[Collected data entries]
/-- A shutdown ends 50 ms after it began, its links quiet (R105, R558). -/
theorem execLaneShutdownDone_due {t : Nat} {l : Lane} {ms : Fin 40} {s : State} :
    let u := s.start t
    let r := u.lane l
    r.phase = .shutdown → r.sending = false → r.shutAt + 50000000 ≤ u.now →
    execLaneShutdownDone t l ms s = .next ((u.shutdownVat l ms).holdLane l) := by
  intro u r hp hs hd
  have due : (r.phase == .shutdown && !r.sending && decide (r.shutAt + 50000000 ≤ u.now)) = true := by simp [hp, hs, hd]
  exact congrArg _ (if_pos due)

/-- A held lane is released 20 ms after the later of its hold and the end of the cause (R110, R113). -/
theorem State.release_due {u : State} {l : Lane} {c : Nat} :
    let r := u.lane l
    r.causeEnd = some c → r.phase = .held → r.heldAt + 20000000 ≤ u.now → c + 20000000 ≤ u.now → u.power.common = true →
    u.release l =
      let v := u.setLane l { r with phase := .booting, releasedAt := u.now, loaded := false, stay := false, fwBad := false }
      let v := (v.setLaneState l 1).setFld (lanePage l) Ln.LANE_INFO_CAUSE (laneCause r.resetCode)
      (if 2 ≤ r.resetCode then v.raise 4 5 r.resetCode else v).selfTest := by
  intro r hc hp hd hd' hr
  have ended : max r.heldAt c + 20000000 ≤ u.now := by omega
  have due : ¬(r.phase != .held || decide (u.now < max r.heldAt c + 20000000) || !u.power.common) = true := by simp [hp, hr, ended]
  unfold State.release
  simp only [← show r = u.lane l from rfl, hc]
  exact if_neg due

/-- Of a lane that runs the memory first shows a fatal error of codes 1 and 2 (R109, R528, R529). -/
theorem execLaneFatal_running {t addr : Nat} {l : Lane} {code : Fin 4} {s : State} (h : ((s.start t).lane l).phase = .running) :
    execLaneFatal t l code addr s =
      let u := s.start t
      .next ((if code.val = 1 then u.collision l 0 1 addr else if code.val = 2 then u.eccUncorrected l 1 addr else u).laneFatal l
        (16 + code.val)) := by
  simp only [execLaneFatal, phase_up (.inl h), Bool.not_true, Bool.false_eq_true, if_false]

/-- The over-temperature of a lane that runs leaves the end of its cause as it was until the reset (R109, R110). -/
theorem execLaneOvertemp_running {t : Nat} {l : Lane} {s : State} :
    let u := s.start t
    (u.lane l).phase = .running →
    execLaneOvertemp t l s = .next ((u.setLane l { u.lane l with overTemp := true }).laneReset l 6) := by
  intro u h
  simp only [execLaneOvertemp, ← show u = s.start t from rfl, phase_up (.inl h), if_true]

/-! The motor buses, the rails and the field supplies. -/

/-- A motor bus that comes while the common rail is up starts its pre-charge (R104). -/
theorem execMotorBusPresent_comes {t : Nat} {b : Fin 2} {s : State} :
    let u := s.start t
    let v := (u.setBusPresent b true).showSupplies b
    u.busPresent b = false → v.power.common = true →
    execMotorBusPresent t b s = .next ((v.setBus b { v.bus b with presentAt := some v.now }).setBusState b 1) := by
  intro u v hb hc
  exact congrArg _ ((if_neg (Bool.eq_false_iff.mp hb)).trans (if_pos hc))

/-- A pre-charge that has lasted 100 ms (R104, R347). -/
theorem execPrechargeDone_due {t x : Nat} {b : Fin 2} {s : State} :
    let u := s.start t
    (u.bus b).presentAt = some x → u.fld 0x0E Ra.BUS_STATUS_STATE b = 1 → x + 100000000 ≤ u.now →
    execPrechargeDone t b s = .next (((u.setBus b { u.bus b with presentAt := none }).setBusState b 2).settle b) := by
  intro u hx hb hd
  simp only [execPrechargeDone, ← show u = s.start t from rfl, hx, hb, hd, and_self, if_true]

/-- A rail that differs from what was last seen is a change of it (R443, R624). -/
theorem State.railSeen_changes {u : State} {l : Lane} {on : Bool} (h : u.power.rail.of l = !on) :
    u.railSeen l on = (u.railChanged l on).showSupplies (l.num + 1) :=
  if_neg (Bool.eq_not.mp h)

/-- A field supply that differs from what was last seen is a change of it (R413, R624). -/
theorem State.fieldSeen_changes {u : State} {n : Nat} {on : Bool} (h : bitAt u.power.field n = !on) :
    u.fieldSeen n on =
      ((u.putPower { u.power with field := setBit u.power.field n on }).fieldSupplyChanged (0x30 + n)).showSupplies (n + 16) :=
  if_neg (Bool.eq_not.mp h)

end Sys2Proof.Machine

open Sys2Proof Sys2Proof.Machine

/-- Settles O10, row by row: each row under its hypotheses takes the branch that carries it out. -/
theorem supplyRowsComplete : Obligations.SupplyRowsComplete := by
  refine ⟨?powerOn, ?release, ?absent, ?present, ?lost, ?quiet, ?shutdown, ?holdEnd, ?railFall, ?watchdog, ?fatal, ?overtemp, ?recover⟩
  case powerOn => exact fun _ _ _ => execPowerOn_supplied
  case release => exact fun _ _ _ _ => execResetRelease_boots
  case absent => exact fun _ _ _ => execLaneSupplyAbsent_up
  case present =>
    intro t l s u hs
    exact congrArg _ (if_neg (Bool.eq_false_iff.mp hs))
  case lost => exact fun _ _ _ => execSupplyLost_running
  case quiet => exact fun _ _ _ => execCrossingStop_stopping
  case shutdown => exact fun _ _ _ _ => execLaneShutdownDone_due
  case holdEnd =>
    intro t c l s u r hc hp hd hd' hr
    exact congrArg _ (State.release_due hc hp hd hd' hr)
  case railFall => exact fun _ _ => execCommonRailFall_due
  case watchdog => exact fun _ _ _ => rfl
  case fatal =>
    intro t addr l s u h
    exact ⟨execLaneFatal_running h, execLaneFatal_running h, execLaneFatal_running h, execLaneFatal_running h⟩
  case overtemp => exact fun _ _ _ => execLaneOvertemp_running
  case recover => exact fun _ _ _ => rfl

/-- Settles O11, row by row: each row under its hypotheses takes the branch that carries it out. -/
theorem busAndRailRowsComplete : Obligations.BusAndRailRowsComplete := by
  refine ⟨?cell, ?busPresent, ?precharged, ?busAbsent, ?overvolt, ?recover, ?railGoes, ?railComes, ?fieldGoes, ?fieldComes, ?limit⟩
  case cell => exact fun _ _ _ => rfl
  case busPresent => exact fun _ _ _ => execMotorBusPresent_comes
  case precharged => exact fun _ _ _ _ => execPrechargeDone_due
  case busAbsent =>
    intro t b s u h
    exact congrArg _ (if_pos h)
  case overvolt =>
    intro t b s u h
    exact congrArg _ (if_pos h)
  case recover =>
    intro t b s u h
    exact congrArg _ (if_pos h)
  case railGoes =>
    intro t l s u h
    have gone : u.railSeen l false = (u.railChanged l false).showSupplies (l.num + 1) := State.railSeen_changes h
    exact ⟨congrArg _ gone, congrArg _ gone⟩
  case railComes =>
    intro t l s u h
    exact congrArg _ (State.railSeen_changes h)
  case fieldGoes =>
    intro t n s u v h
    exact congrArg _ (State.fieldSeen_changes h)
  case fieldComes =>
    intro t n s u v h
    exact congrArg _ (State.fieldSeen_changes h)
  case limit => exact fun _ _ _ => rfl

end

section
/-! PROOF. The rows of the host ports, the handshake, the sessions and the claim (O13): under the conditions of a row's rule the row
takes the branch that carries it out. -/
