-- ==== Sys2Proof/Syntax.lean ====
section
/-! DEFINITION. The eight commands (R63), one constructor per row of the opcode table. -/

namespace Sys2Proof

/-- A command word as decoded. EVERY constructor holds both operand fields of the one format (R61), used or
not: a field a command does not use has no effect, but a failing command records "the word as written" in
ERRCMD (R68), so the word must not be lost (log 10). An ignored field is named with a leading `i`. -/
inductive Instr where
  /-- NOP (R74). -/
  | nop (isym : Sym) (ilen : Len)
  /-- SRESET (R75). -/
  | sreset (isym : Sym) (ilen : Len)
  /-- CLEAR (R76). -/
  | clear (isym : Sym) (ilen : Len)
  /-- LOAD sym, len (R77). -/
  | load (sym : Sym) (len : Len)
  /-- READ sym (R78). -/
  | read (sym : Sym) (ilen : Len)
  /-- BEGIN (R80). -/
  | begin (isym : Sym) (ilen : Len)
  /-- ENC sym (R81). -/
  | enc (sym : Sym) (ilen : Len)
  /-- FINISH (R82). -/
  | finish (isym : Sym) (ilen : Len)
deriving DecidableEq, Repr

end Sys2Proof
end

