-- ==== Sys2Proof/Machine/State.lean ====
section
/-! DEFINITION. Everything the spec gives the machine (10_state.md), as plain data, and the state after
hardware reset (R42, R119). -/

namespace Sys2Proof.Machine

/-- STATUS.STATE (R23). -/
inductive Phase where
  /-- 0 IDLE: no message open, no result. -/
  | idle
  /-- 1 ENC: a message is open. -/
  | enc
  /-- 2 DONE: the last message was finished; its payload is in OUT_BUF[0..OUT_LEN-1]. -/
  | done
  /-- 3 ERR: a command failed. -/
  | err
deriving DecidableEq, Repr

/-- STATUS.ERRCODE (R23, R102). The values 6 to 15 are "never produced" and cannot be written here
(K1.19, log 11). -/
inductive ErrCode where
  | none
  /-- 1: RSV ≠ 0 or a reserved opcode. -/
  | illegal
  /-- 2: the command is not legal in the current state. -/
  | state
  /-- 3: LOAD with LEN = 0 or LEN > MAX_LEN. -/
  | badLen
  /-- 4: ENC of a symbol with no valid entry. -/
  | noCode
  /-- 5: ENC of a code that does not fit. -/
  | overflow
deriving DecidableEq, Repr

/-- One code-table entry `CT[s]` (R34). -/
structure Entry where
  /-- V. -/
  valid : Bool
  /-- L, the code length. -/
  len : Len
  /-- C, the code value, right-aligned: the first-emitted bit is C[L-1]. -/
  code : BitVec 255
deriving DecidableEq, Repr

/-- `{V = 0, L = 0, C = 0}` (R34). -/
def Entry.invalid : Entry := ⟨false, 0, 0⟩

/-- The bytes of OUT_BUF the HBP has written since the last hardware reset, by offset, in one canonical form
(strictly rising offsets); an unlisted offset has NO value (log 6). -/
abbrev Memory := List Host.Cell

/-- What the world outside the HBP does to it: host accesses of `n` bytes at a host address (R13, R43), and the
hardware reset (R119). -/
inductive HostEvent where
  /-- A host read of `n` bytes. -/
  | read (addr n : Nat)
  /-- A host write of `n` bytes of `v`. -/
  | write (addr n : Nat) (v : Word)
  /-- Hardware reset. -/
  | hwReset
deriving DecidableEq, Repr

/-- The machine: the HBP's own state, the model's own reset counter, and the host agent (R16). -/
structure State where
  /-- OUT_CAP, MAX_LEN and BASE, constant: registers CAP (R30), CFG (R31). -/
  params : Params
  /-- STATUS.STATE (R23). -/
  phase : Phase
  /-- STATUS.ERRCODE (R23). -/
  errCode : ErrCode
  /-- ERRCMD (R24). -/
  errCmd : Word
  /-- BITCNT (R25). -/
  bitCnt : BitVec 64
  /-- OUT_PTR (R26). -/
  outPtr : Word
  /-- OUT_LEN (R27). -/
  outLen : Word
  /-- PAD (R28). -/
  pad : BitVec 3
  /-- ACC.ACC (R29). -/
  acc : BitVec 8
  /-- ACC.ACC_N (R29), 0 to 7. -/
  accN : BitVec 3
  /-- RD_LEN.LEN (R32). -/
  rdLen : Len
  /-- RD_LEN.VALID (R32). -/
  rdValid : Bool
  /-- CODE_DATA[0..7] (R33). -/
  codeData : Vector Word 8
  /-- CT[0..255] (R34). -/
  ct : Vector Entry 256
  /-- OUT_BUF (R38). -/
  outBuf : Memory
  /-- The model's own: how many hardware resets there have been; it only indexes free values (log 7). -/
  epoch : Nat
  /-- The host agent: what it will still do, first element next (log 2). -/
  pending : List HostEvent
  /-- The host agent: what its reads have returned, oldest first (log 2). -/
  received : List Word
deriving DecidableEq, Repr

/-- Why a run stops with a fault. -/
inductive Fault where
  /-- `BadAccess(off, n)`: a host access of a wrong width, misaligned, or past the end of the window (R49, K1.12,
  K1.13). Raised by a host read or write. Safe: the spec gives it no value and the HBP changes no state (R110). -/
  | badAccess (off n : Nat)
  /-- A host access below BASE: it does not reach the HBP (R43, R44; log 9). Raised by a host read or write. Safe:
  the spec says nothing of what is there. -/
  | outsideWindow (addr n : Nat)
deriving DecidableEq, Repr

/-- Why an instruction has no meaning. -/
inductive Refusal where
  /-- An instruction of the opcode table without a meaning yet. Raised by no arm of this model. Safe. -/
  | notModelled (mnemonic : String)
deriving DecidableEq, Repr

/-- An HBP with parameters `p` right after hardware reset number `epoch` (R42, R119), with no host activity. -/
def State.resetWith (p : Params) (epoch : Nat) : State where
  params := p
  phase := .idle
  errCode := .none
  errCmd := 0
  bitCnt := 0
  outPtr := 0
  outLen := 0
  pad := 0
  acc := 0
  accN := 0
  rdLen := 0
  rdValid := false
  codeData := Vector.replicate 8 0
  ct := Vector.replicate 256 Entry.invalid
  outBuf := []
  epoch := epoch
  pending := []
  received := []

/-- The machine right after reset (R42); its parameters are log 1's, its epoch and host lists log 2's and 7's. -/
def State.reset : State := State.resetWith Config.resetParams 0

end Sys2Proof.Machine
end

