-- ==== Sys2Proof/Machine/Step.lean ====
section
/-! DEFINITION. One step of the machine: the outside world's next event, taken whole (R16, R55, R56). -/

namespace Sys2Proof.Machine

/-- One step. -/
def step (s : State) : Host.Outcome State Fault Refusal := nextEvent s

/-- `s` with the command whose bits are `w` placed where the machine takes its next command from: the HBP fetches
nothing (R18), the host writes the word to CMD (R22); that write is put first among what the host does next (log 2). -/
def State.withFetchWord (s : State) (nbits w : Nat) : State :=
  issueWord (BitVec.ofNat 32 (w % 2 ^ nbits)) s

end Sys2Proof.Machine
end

_EXERCISE DESCRIPTION:_ Look above for the line containing "sym (R81). -/" and the line containing "def Entry.invalid : Entry := ⟨false, 0, 0⟩". Transcribe both, with the lines between them, exactly.

_EXERCISE RESULT:_
  /-- ENC sym (R81). -/
  | enc (sym : Sym) (ilen : Len)
  /-- FINISH (R82). -/
  | finish (isym : Sym) (ilen : Len)
deriving DecidableEq, Repr

end Sys2Proof
end

-- ==== Sys2Proof/Machine/State.lean ====
section
/-! DEFINITION. Everything the spec gives the machine (10_state.md), as plain data, and the state after
hardware reset (R42, R119). -/

namespace Sys2Proof.Machine

/-- STATUS.STATE (R23). -/
inductive Phase where
  /-- 0 IDLE: no message open, no result. -/
  | idle
  /-- 1 ENC: a message is open. -/
  | enc
  /-- 2 DONE: the last message was finished; its payload is in OUT_BUF[0..OUT_LEN-1]. -/
  | done
  /-- 3 ERR: a command failed. -/
  | err
deriving DecidableEq, Repr

/-- STATUS.ERRCODE (R23, R102). The values 6 to 15 are "never produced" and cannot be written here
(K1.19, log 11). -/
inductive ErrCode where
  | none
  /-- 1: RSV ≠ 0 or a reserved opcode. -/
  | illegal
  /-- 2: the command is not legal in the current state. -/
  | state
  /-- 3: LOAD with LEN = 0 or LEN > MAX_LEN. -/
  | badLen
  /-- 4: ENC of a symbol with no valid entry. -/
  | noCode
  /-- 5: ENC of a code that does not fit. -/
  | overflow
deriving DecidableEq, Repr

/-- One code-table entry `CT[s]` (R34). -/
structure Entry where
  /-- V. -/
  valid : Bool
  /-- L, the code length. -/
  len : Len
  /-- C, the code value, right-aligned: the first-emitted bit is C[L-1]. -/
  code : BitVec 255
deriving DecidableEq, Repr

/-- `{V = 0, L = 0, C = 0}` (R34). -/
def Entry.invalid : Entry := ⟨false, 0, 0⟩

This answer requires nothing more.